Saved entries:
▼
theorem firePort_own (t u : State) (h : fireView p t = fireView p u) : fireView p (t.firePort p) = fireView p
    (u.firePort p) := by
  have hk := h
  have hch : ∀ c, t.holder c = some p → _ := fun c hc => fireView_chan hk hc
  have hfc := fun a => fireCheck_congr hk a
  simp only [fireView, Prod.mk.injEq] at h
  obtain ⟨h1, h2, h3, h4, h5, h6⟩ := h
  unfold State.firePort
  rw [h1]
  rcases (u.commit p).armed with _ | a
  · exact hk
  · dsimp only
    unfold State.fireSet
    rw [hfc a]
    rcases hc : u.fireCheck p a with _ | ⟨why, x⟩
    · have hall := (fireCheck_none (s := u) a).mp hc
      have hcl := clampedMask_congr (t := t) (u := u) a.entries (fun e he => (hch e.channel (by rw [h5]; exact hall.2.1 e he)).1)
      rw [hcl]
      unfold fireView
      simp only [State.disarm, State.sendTo_commit, State.sendTo_event, State.setCommit_commit_self,
          State.sendTo_faultAsserted, State.setCommit_faultAsserted, State.applyEntries_faultAsserted,
        State.sendTo_timeCount, State.setCommit_timeCount, State.applyEntries_timeCount, h3, h4, State.applyEntries_commit, h1, State.setCommit_event, State.applyEntries_event, h2]
      have e1 : ∀ (x : State) k y z w cc, ((((x.applyEntries a.entries).setCommit p cc).sendTo p k y z w).holder) = x.holder := by
        intro x k y z w cc; rw [← applyEntries_holder (s := x) a.entries]; funext c; simp
      simp only [e1, h5]
      congr 6
      funext c
      split
      · rename_i hcc
        simp only [State.sendTo_chan, State.setCommit_chan, State.sendTo_lease, State.setCommit_lease]
        have := applyEntries_congr (t := t) (u := u) a.entries c (hch c (by rw [h5]; exact hcc))
        rw [this.1, this.2]
      · rfl
    · dsimp only
      unfold fireView
      simp only [State.disarm, State.sendTo_commit, State.sendTo_event, State.setCommit_commit_self,
          State.sendTo_faultAsserted, State.setCommit_faultAsserted,
        State.sendTo_timeCount, State.setCommit_timeCount, h3, h4, h1, State.setCommit_event, h2]
      have e1 : ∀ (x : State) k y z w cc, ((((x).setCommit p cc).sendTo p k y z w).holder) = x.holder := by
        intro x k y z w cc; funext c; simp
      simp only [e1, h5]
      congr 6
      funext c
      split
      · rename_i hcc
        simp only [State.sendTo_chan, State.setCommit_chan, State.sendTo_lease, State.setCommit_lease]
        have := hch c (by rw [h5]; exact hcc)
        rw [this.1, this.2]
      · rfl

/-- In a sync event each armed set fires on the state that stood before it (R79). -/
theorem syncEvent_fireView (p : Port) : fireView p s.syncEvent = fireView p (s.firePort p) :=
  overAll_local (act := fun p t => t.firePort p) p (fireView p) (fun j t hj => firePort_other p j t hj) (fun t u h => firePort_own t u h) s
▲
Exercise goal: Each line in the entries above, starting at the line with "rcases hc : u.fireCheck" and ending at the line with "it (R79). -/", is to be printed exactly, and only those lines.

Answer for this exercise:
    rcases hc : u.fireCheck p a with _ | ⟨why, x⟩
    · have hall := (fireCheck_none (s := u) a).mp hc
      have hcl := clampedMask_congr (t := t) (u := u) a.entries (fun e he => (hch e.channel (by rw [h5]; exact hall.2.1 e he)).1)
      rw [hcl]
      unfold fireView
      simp only [State.disarm, State.sendTo_commit, State.sendTo_event, State.setCommit_commit_self,
          State.sendTo_faultAsserted, State.setCommit_faultAsserted, State.applyEntries_faultAsserted,
        State.sendTo_timeCount, State.setCommit_timeCount, State.applyEntries_timeCount, h3, h4, State.applyEntries_commit, h1, State.setCommit_event, State.applyEntries_event, h2]
      have e1 : ∀ (x : State) k y z w cc, ((((x.applyEntries a.entries).setCommit p cc).sendTo p k y z w).holder) = x.holder := by
        intro x k y z w cc; rw [← applyEntries_holder (s := x) a.entries]; funext c; simp
      simp only [e1, h5]
      congr 6
      funext c
      split
      · rename_i hcc
        simp only [State.sendTo_chan, State.setCommit_chan, State.sendTo_lease, State.setCommit_lease]
        have := applyEntries_congr (t := t) (u := u) a.entries c (hch c (by rw [h5]; exact hcc))
        rw [this.1, this.2]
      · rfl
    · dsimp only
      unfold fireView
      simp only [State.disarm, State.sendTo_commit, State.sendTo_event, State.setCommit_commit_self,
          State.sendTo_faultAsserted, State.setCommit_faultAsserted,
        State.sendTo_timeCount, State.setCommit_timeCount, h3, h4, h1, State.setCommit_event, h2]
      have e1 : ∀ (x : State) k y z w cc, ((((x).setCommit p cc).sendTo p k y z w).holder) = x.holder := by
        intro x k y z w cc; funext c; simp
      simp only [e1, h5]
      congr 6
      funext c
      split
      · rename_i hcc
        simp only [State.sendTo_chan, State.setCommit_chan, State.sendTo_lease, State.setCommit_lease]
        have := hch c (by rw [h5]; exact hcc)
        rw [this.1, this.2]
      · rfl

/-- In a sync event each armed set fires on the state that stood before it (R79). -/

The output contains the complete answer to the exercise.